JOJ Urology & Nephrology Juniper Publishers
Abstract
Background: Analysis of prostatic growth has focused on the whole gland volume. However there are distinct zones which grow at different rates which can be further divided into acini and stroma.
Objective: Measuring the principal sub-zones of the gland and taking into account their intrinsic asymmetry of glandular acina density, one can develop the prostatocrit model, similar to the haematocrit. This generates four new zones which better define the differential growth of the gland. This has implications for benign and malignant glands, response to drugs and need for surgery.
Design, setting, participants: Retrospective data was collected from 409 men undergoing TRUS and biopsy in a district general hospital. Whole gland and zonal volumes were recorded along with IPSS scores. Rates of growth for conventional and prostatocrit volumes were compared using univariate analysis. The relative amount of PSA secretion per zone was estimated using the model. The PSA densities and ratio of zone to whole gland were plotted.

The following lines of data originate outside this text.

-- ==== Sys2Proof/Laws/Map.lean ====
section
/-!
SUPPORT. The laws of sparse maps: a read after a write, writes to other keys, and the canonical form that writes and
filters keep. With them the numbering of the register fields.
-/

namespace Sys2Proof.Machine
open Sys2Proof

variable {α : Type}

/-! ### Reads -/

@[simp] theorem smapGet_nil (d : α) (i : Nat) : smapGet d [] i = d := rfl

theorem smapGet_insert (d : α) (m : SMap α) (i j : Nat) (v : α) (h : ∀ e, e ∈ m → e.1 ≠ i) :
    smapGet d (smapInsert m i v) j = if i = j then v else smapGet d m j := by
  induction m with
  | nil => simp [smapInsert, smapGet]
  | cons e m ih =>
    obtain ⟨k, w⟩ := e
    have hk : k ≠ i := h (k, w) (by simp)
    have hm := ih (fun e he => h e (by simp [he]))
    by_cases hlt : i < k
    · simp [smapInsert, hlt, smapGet]
    · simp only [smapInsert, hlt, if_false, smapGet, hm]
      by_cases hij : i = j
      · subst hij; simp [hk]
      · simp [hij]

theorem smapGet_filter_key (d : α) (m : SMap α) (p : Nat → Bool) (i : Nat) :
    smapGet d (m.filter (fun e => p e.1)) i = if p i then smapGet d m i else d := by
  induction m with
  | nil => simp [smapGet]
  | cons e m ih =>
    obtain ⟨k, w⟩ := e
    by_cases hk : k = i
    · subst hk; by_cases hp : p k <;> simp [smapGet, hp, ih]
    · by_cases hp : p k <;> simp [smapGet, hp, hk, ih]

theorem smapGet_erase (d : α) (m : SMap α) (i j : Nat) :
    smapGet d (smapErase m i) j = if i = j then d else smapGet d m j := by
  have := smapGet_filter_key d m (fun k => !(k == i)) j
  simp only [smapErase, this]
  by_cases h : i = j
  · subst h; simp
  · simp [h, Ne.symm h]

theorem smapErase_ne (m : SMap α) (i : Nat) : ∀ e, e ∈ smapErase m i → e.1 ≠ i := by
  intro e he
  simpa [smapErase] using (List.mem_filter.mp he).2

/-- A write is read back, and every other key reads as before. -/
theorem smapGet_set [DecidableEq α] (d : α) (m : SMap α) (i j : Nat) (v : α) :
    smapGet d (smapSet d m i v) j = if i = j then v else smapGet d m j := by
  unfold smapSet
  by_cases hv : v = d
  · subst hv; simp [smapGet_erase]
  · rw [if_neg hv, smapGet_insert _ _ _ _ _ (smapErase_ne m i), smapGet_erase]
    by_cases h : i = j <;> simp [h]

@[simp] theorem smapGet_set_same [DecidableEq α] (d : α) (m : SMap α) (i : Nat) (v : α) :
    smapGet d (smapSet d m i v) i = v := by
  simp [smapGet_set]

theorem smapGet_set_ne [DecidableEq α] {d : α} (m : SMap α) {i j : Nat} (v : α) (h : i ≠ j) :
    smapGet d (smapSet d m i v) j = smapGet d m j := by
  simp [smapGet_set, h]

/-- A write with one default is not seen by a read of another key with another. -/
theorem smapGet_set_other [DecidableEq α] {d d' : α} (m : SMap α) {i j : Nat} (v : α) (h : i ≠ j) :
    smapGet d (smapSet d' m i v) j = smapGet d m j := by
  unfold smapSet
  split
  · simp [smapGet_erase, h]
  · rw [smapGet_insert _ _ _ _ _ (smapErase_ne m i), smapGet_erase]
    simp [h]

/-! ### The canonical form -/

/-- The canonical form said of the whole list: the keys rise strictly, and no entry holds the default. -/
theorem smapWf_iff [DecidableEq α] (d : α) (m : SMap α) :
    smapWf d m = true ↔ m.Pairwise (fun a b => a.1 < b.1) ∧ ∀ e, e ∈ m → e.2 ≠ d := by
  induction m with
  | nil => simp [smapWf]
  | cons e m ih =>
    obtain ⟨k, v⟩ := e
    cases m with
    | nil => simp [smapWf]
    | cons e2 m =>
      obtain ⟨k2, v2⟩ := e2
      simp only [smapWf, Bool.and_eq_true, ih, List.pairwise_cons, List.mem_cons]
      constructor
      · rintro ⟨⟨hv, hk⟩, ⟨h1, h2⟩, h3⟩
        have hk' : k < k2 := by simpa using hk
        refine ⟨⟨?_, h1, h2⟩, ?_⟩
        · rintro e (rfl | he)
          · exact hk'
          · exact Nat.lt_trans hk' (h1 e he)
        · rintro e (rfl | he)
          · simpa using hv
          · exact h3 e he
      · rintro ⟨⟨h0, h1, h2⟩, h3⟩
        refine ⟨⟨?_, ?_⟩, ⟨h1, h2⟩, fun e he => h3 e (Or.inr he)⟩
        · simpa using h3 (k, v) (Or.inl rfl)
        · simpa using h0 (k2, v2) (Or.inl rfl)

theorem smapWf_filter [DecidableEq α] (d : α) (m : SMap α) (p : Nat × α → Bool) (h : smapWf d m = true) :
    smapWf d (m.filter p) = true := by
  rw [smapWf_iff] at h ⊢
  exact ⟨h.1.filter p, fun e he => h.2 e (List.mem_of_mem_filter he)⟩

theorem smapWf_erase [DecidableEq α] (d : α) (m : SMap α) (i : Nat) (h : smapWf d m = true) :
    smapWf d (smapErase m i) = true := smapWf_filter d m _ h

theorem mem_smapInsert (m : SMap α) (i : Nat) (v : α) (e : Nat × α) (h : e ∈ smapInsert m i v) : e = (i, v) ∨ e ∈ m := by
  induction m with
  | nil => simpa [smapInsert] using h
  | cons a m ih =>
    obtain ⟨k, w⟩ := a
    simp only [smapInsert] at h
    split at h
    · simpa using h
    · rcases List.mem_cons.mp h with rfl | h
      · simp
      · rcases ih h with h | h <;> simp [h]

theorem smapInsert_pairwise (m : SMap α) (i : Nat) (v : α) (h : m.Pairwise (fun a b => a.1 < b.1))
    (hi : ∀ e, e ∈ m → e.1 ≠ i) : (smapInsert m i v).Pairwise (fun a b => a.1 < b.1) := by
  induction m with
  | nil => simp [smapInsert]
  | cons a m ih =>
    obtain ⟨k, w⟩ := a
    rw [List.pairwise_cons] at h
    have hk : k ≠ i := hi (k, w) (by simp)
    simp only [smapInsert]
    split
    · rename_i hlt
      refine List.pairwise_cons.mpr ⟨?_, List.pairwise_cons.mpr h⟩
      intro e he
      rcases List.mem_cons.mp he with rfl | he
      · exact hlt
      · exact Nat.lt_trans hlt (h.1 e he)
    · rename_i hlt
      refine List.pairwise_cons.mpr ⟨?_, ih h.2 (fun e he => hi e (by simp [he]))⟩
      intro e he
      rcases mem_smapInsert m i v e he with rfl | he
      · exact Nat.lt_of_le_of_ne (Nat.le_of_not_lt hlt) hk
      · exact h.1 e he

theorem smapWf_set [DecidableEq α] (d : α) (m : SMap α) (i : Nat) (v : α) (h : smapWf d m = true) :
    smapWf d (smapSet d m i v) = true := by
  unfold smapSet
  split
  · exact smapWf_erase d m i h
  · rename_i hv
    have he := (smapWf_iff d _).mp (smapWf_erase d m i h)
    refine (smapWf_iff d _).mpr ⟨smapInsert_pairwise _ i v he.1 (smapErase_ne m i), ?_⟩
    intro e hm
    rcases mem_smapInsert _ i v e hm with rfl | hm
    · exact hv
    · exact he.2 e hm

/-- In canonical form the entry of a listed key is what the map reads there. -/
theorem smapGet_of_mem [DecidableEq α] (d : α) (m : SMap α) (h : smapWf d m = true) (e : Nat × α) (he : e ∈ m) :
    smapGet d m e.1 = e.2 := by
  have hp := ((smapWf_iff d m).mp h).1
  clear h
  induction m with
  | nil => cases he
  | cons a m ih =>
    obtain ⟨k, w⟩ := a
    rw [List.pairwise_cons] at hp
    rcases List.mem_cons.mp he with rfl | he
    · simp [smapGet]
    · have := hp.1 e he
      simp only [smapGet]
      rw [if_neg (Nat.ne_of_lt this)]
      exact ih he hp.2

theorem smapWf_setBytes (m : SMap Byte) (a : Nat) (bs : List Byte) (h : smapWf memDefault m = true) :
    smapWf memDefault (setBytes m a bs) = true := by
  induction bs generalizing m a with
  | nil => exact h
  | cons b bs ih => exact ih _ _ (smapWf_set memDefault m a b h)

/-- What bytes written into an image leave to be read: the bytes in their range, and elsewhere what was there. -/
theorem smapGet_setBytes (m : SMap Byte) (a : Nat) (bs : List Byte) (j : Nat) :
    smapGet memDefault (setBytes m a bs) j =
      if a ≤ j ∧ j < a + bs.length then bs.getD (j - a) 0 else smapGet memDefault m j := by
  induction bs generalizing m a with
  | nil => simp [setBytes]
  | cons b bs ih =>
    simp only [setBytes, ih, setByte, smapGet_set, List.length_cons]
    by_cases h1 : a + 1 ≤ j ∧ j < a + 1 + bs.length
    · have h2 : a ≤ j ∧ j < a + (bs.length + 1) := by omega
      have h3 : j - a = (j - (a + 1)) + 1 := by omega
      rw [if_pos h1, if_pos h2, h3]
      simp
    · rw [if_neg h1]
      by_cases h2 : a = j
      · subst h2; simp
      · rw [if_neg h2, if_neg (by omega)]

/-! ### Register fields -/

/-- No two fields have the same number. -/
theorem Fld.code_inj {f g : Fld} (h : f.code = g.code) : f = g := by
  have := congrArg Fld.ofNat h
  simpa [Fld.code, Fld.ofNat_ctorIdx] using this

set_option maxRecDepth 20000 in
theorem Fld.code_lt (f : Fld) : f.code < 1024 := by
  cases f <;> decide

set_option maxRecDepth 20000 in
/-- Every field's reset value fits its width. -/
theorem Fld.rst_lt (f : Fld) : f.info.rst < 2 ^ f.width := by
  cases f <;> decide

/-- Different fields or replications have different keys. -/
theorem fkey_inj {f g : Fld} {i j : Nat} (h : fkey f i = fkey g j) : f = g ∧ i = j := by
  have h1 := f.code_lt
  have h2 := g.code_lt
  unfold fkey at h
  exact ⟨Fld.code_inj (by omega), by omega⟩

end Sys2Proof.Machine
end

Outcome measurements and statistical analysis: Univariate analysis to measure slopes of rate of growths of zones and relation to PSA. Multivariate analysis was used to find significant predictors of PSA secretion. IPSS scores of whole gland and zones.
Results and limitations: Age (P<0.0001) and the transition zone stromal volume (P=0.0001) were the only significant factors for PSA secretion. None of the conventional volumes were included in the model. Limitations include 1. TRUS estimations are probably inferior to MRI.2. Some negative biopsies will prove to have missed cancer.
Patient summary: This new prostatocrit model is consistent with known gross and microscopic anatomical differences in the gland. It potentially reveals a more logical, intuitive and easily measured account of the zonal and sub-zonal growth patterns.
Keywords: Benign prostatic hyperplasia; PSA; Acini; Stroma
Introduction
The role of prostate volume in diagnosis and aetiology of benign hyperplasia and need for treatment has been fraught with uncertainty and conflicting information. The view that has prevailed was that size was completely unimportant [1]. We propose the converse, that size or volume of the gland and its subdivisions do matter. By noting the asymmetry of acini within the principal zones, peripheral and transitional, we generate four new zones and reveal their differential growth and influence on PSA. We plot the growth of each zone and their relation to PSA. We also document the change in IPSS with whole gland and principal zones.
Size measurement of zones
Previous methods to determine size have used the DRE, transabdominal US, TRUS and MRI. We discuss what we mean by size. There has been an almost universal use to refer to the whole gland volume. The gland is quite complex and composed of several divisions each with varying amounts of secretory acinal cells and fibromuscular non-secretory elements [2]. The peripheral zone stays relatively constant in structure whereas the transition zone varies dramatically with ageing [3].
We can measure the contribution of each element due to the fact that the epithelial components have a secretory product, the PSA. This yields an "acinar density" which we can use to model growth [4]. Conversely we highlight the importance of the transition zone stromal volume which does not secrete PSA.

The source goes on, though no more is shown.